An ensemble method based on marginal-effect models (EMM) for estimating usual food intake from single-day dietary data and internal/external two-day dietary data

Abstract

Background

With collection of repeated 24-hour recalls, there exist challenges in usual intake estimation, including infeasibility of multiple dietary assessments, and shortage of non-zero intakes for episodically consumed foods.

Objectives

We developed an ensemble method based on marginal-effect models (EMM), which estimates usual intake distribution using single-day data with internal or external two-day data.

Methods

The performance of the EMM was evaluated and compared with the National Cancer Institute (NCI) method and NCI 1-d method, via simulations with various scenarios and real data analyses of red meat, fish, and protein from Korea National Health and Nutrition Examination Survey (KNHANES).

Results

Simulations indicated the EMM (maximum bias of 1.67, 3.17, 8.57, 11.63 for average, median, 75%-tile, 95%-tile, respectively) provided more accurate estimation than the NCI method (maximum bias of 4.18, 9.43, 7.56, 37.43) across various scenarios on intake probability and within-person variation.
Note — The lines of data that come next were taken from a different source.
-- ==== Sys2Proof/Syntax.lean ====
section
/-! DEFINITION. The commands of spec/opcode_table.json: command packets, host accesses, and happenings of the device. -/

namespace Sys2Proof

/-- Where a command packet comes from (spec/03_command_interface.md R71, R72, R83; spec/16_networks_fleet.md R473). -/
inductive Source where
  /-- Host submission ring n = 0..7 (HSPI_, or UART0 on ring 7). -/
  | hostRing (n : Nat)
  /-- Application-core submission ring 48 + k, k = 0..3. -/
  | appRing (k : Nat)
  /-- Network command ring 46: a Benmor COMMAND from a manager's fleet address. -/
  | net (addr : Nat)
  /-- The SPI escape frame. -/
  | escape
deriving DecidableEq, Repr

/-- The sources a session belongs to (R71). -/
inductive SrcId where
  | host | app | net (addr : Nat)
deriving DecidableEq, Repr

/-- A command packet that has passed steps 1 to 3 of R63 but for FLAGS [7]: its CRC and framing are right, its version is 0x01 and its
opcode is the one of its row (R59). A packet that fails them is the row UNKNOWN_OPCODE_PACKET. -/
structure Packet where
  /-- The source that submitted it. -/
  src : Source
  /-- Device time at which the command processor takes it. -/
  t : Nat
  /-- TAG, echoed in the reply. -/
  tag : BitVec 16
  /-- FLAGS: [6:3] DEFER_GROUP, [2] HITCH_DEFER, [1] DRY_RUN, [0] ACK_ON_DURABLE. -/
  flags : BitVec 8
  /-- SESSION. -/
  session : BitVec 32
  /-- The payload; its length is LENGTH. -/
  payload : List Byte
deriving DecidableEq, Repr

/-- A packet with no content, the filler of empty places. -/
def Packet.empty : Packet :=
  { src := .escape, t := 0, tag := 0, flags := 0, session := 0, payload := [] }

/-- Step of the cold start the device is in (spec/02_startup_reset.md, cold-start table). -/
inductive BootStage where
  | off | hold | wipe | lock | verify | domains | cal | sheaf | tests | ready | recovery
deriving DecidableEq, Repr

/-- What the tracker's filters give for one 1 ms tick (spec/07_grid_current.md R190, R194, R221, spec/08_ride_through.md R223): their arithmetic is
left open by the spec. -/
structure GridObs where
  /-- Frequency of front G as the loop has it, 0.1 mHz. -/
  f : Nat
  /-- Rate of change of frequency, mHz/s. -/
  rocof : Int
  /-- θ+ of the loop and the measured angle θ_m, 2⁻³² turn. -/
  theta : Nat
  thetaM : Nat
  /-- Positive sequence of front G, 10⁻⁶ pu. -/
  vPlus : Nat
  /-- Negative and zero sequence, 0.001 pu. -/
  vMinus : Nat
  vZero : Nat
  /-- rms of phases a, b, c, 0.1 V. -/
  rms : List Nat
  /-- Fundamental magnitudes, mV peak, of front G and of front L: phase to neutral a, b, c; for wiring 3 line to line ab, bc, ca. -/
  mags : List Nat
  magsL : List Nat
  /-- Frequency of front L, 0.1 mHz. -/
  fL : Nat
deriving DecidableEq, Repr

/-- What one core presents at a vote where it is not what its inputs give: the result of a pass (spec/06_control_engine.md R167), or the values of a profile
generator (p, v, a as binary32 bits) or of the tracker (its 16 outputs). -/
structure CoreClaim where
  /-- The core, 0..3. -/
  core : Nat
  /-- Stores in program order: kind and index of the destination, value. -/
  stores : List (Nat × Nat × Int)
  /-- The lanes of each STE event. -/
  evts : List (List Int)
  /-- Flags [3:0] of R122 raised by the pass. -/
  flags : Nat
  /-- State words S0..S11 at the end of the pass, voted by their CRC-32C. -/
  words : List Int
  /-- Values of a generator or of the tracker. -/
  vals : List Int
deriving DecidableEq, Repr

/-- What the tracker's filters give for one base tick (spec/07_grid_current.md R190, R192). -/
structure TrackObs where
  /-- θ+ of the loop and the measured angle θ_m, 2⁻³² turn. -/
  theta : Nat
  thetaM : Nat
  /-- Frequency of front G as the loop has it, 0.1 mHz. -/
  f : Nat
  /-- V+ d and q, V− d and q, V0, Q15. -/
  vd : Int
  vq : Int
  nd : Int
  nq : Int
  v0 : Int
  /-- θ+ of front L, 2⁻³² turn, and its V+ d, Q15. -/
  thetaL : Nat
  vdL : Int
deriving DecidableEq, Repr

/-- A supply rail as its monitor on the interface die sees it (spec/02_startup_reset.md R43, R47). -/
structure RailObs where
  /-- The rail's voltage, µV. -/
  uv : Nat
  /-- How long it has lain where it is, against the thresholds of R43, without a break, ns. -/
  held : Nat
  /-- The lowest voltage since the last row that spoke of the rail, µV. -/
  low : Nat
deriving DecidableEq, Repr

/-- The three rails of the power-on reset (spec/02_startup_reset.md R44). -/
structure RailsObs where
  core : RailObs
  an : RailObs
  io : RailObs
deriving DecidableEq, Repr

/-- One rail at a device time. -/
structure RailAt where
  t : Nat
  o : RailObs
deriving DecidableEq, Repr
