/-- The network group (R458..R479). -/
structure Net where
  /-- Ethernet ports (16 R460); 2; reset DESIGN CHOICE off, log 3. -/
  ports : List Port
  /-- active port (16 R478); 1 bit; reset 0 (R460: port 0). -/
  active : Nat
  /-- VREL_PORT (16 R463); 16 bits; reset 52,512. -/
  vrelPort : Nat
  /-- BENMOR_PORT (16 R463); 16 bits; reset 52,511. -/
  benPort : Nat
  /-- neighbour table (16 R464); 16; reset 0 (empty). -/
  neigh : List Neigh
  /-- PTP locked (16 R466); 1 bit; reset 0. -/
  ptpLocked : Bool
  /-- consecutive small offsets (16 R466); 8 bits; reset 0. -/
  ptpGood : Nat
  /-- consecutive large offsets (16 R466); 8 bits; reset 0. -/
  ptpBad : Nat
  /-- device time of the last offset (16 R466); 64 bits; reset 0. -/
  ptpLastAt : Nat
  /-- last offset, ns (16 R466); 64 bits; reset 0. -/
  ptpLast : Int
  /-- offset still to be slewed out, ns (16 R466); 64 bits; reset 0. -/
  slew : Int
  /-- slew of the last second, newest first: device time, ns slewed (16 R466); samples; reset 0 (none). -/
  slewHist : List (Nat × Int)
  /-- frame or PDU last sent: its ring and bytes (16 R462); frame; reset 0 (none). -/
  txLast : Option (Nat × List Byte)
  /-- CAN controllers (16 R475); 2; reset DESIGN CHOICE off, log 3. -/
  cans : List CanCtl
  /-- UART0 rate (16 R478); 32 bits; reset DESIGN CHOICE 0, log 3. -/
  uartRate : Nat
  /-- UART0 parity (16 R478); 2 bits; reset DESIGN CHOICE 0, log 3. -/
  uartParity : Nat
  /-- FLEET_ID (16 R478); 32 bits; reset DESIGN CHOICE 0, log 3. -/
  fleetId : Nat
  /-- fleet address assigned (16 R470); 18 bits; reset none. -/
  addr : Option Nat
  /-- ANNOUNCE_S (16 R478); 8 bits; reset 10. -/
  announceS : Nat
  /-- device time of the last periodic announcement (16 R471); 64 bits; reset 0. -/
  announcedAt : Nat
  /-- IPv4 group (16 R478); 32 bits; reset DESIGN CHOICE 0, log 3. -/
  group4 : List Byte
  /-- IPv6 group (16 R478); 128 bits; reset DESIGN CHOICE 0, log 3. -/
  group6 : List Byte
  /-- dispatcher list (16 R478); 4 x 24 bits; reset DESIGN CHOICE none, log 3. -/
  dispatchers : List Nat
  /-- manager list (16 R478); 4 x 24 bits; reset DESIGN CHOICE none, log 3. -/
  managers : List Nat
  /-- address conflict declared (16 R470); 1 bit; reset 0. -/
  conflict : Bool
  /-- fleet key (16 R478); 256 bits; reset none. -/
  fleetKey : Option (List Byte)
  /-- dispatch authority (16 R472); 1 bit; reset DESIGN CHOICE 0, log 3. -/
  authority : Bool
  /-- fallback P_set (16 R472); 32 bits; reset DESIGN CHOICE 0, log 3. -/
  fbP : BitVec 32
  /-- fallback Q_set (16 R472); 32 bits; reset DESIGN CHOICE 0, log 3. -/
  fbQ : BitVec 32
  /-- valid-until of the dispatch in force (16 R472); 64 bits; reset 0 (none). -/
  expiry : Option Nat
  /-- SRC of the dispatch in force (16 R479); 24 bits; reset 0. -/
  expSrc : Nat
  /-- Vrel bindings (16 R465); 4; reset DESIGN CHOICE unbound, log 3. -/
  binds : List Bind
  /-- peer table, rising by address (16 R474); 4,096; reset 0 (empty). -/
  peers : List Peer
  /-- counter value held in MRAM (16 R468); 64 bits; reset DESIGN CHOICE 0, log 3. -/
  benStored : Nat
  /-- next counter (16 R468); 64 bits; reset DESIGN CHOICE 0, log 3. -/
  benNext : Nat
  /-- a commit of the stored value runs (16 R469); 1 bit; reset 0. -/
  benCommit : Bool
  /-- datagrams held or waiting in ring 38 (16 R469); ring 38; reset 0 (none). -/
  benHeld : List (List Byte)
  /-- datagrams sent since reset, newest first, tag left out (16 R471); queue; reset 0 (none). -/
  benSent : List (List Byte)
  /-- offload discards (16 R478); 32 bits; reset 0. -/
  offDiscards : Nat
  /-- Benmor discards (16 R478); 32 bits; reset 0. -/
  benDiscards : Nat
  /-- no-neighbour drops (16 R478); 32 bits; reset 0. -/
  noNeigh : Nat
  /-- CAN frames discarded (16 R478); 32 bits; reset 0. -/
  canDiscards : Nat
  /-- frames dropped on the ring oscillator or with double-bit errors (18 R499); 32 bits; reset 0. -/
  frameDrops : Nat
deriving DecidableEq, Repr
The EMM showed robust estimation when an insufficient number of people have positive consumption on two days. In simulations with various external variance ratios, the EMM showed similar or superior performance to the NCI 1-d method. The EMM produced more stable estimates of usual intake distributions for red meat, fish, and protein than the two NCI methods.

Conclusion

The proposed EMM showed substantial improvement over the NCI methods when data contain a relatively small number of people with positive consumption on two days; is robust when food intake probability is very low or high; and estimates an external variance ratio with relatively low bias.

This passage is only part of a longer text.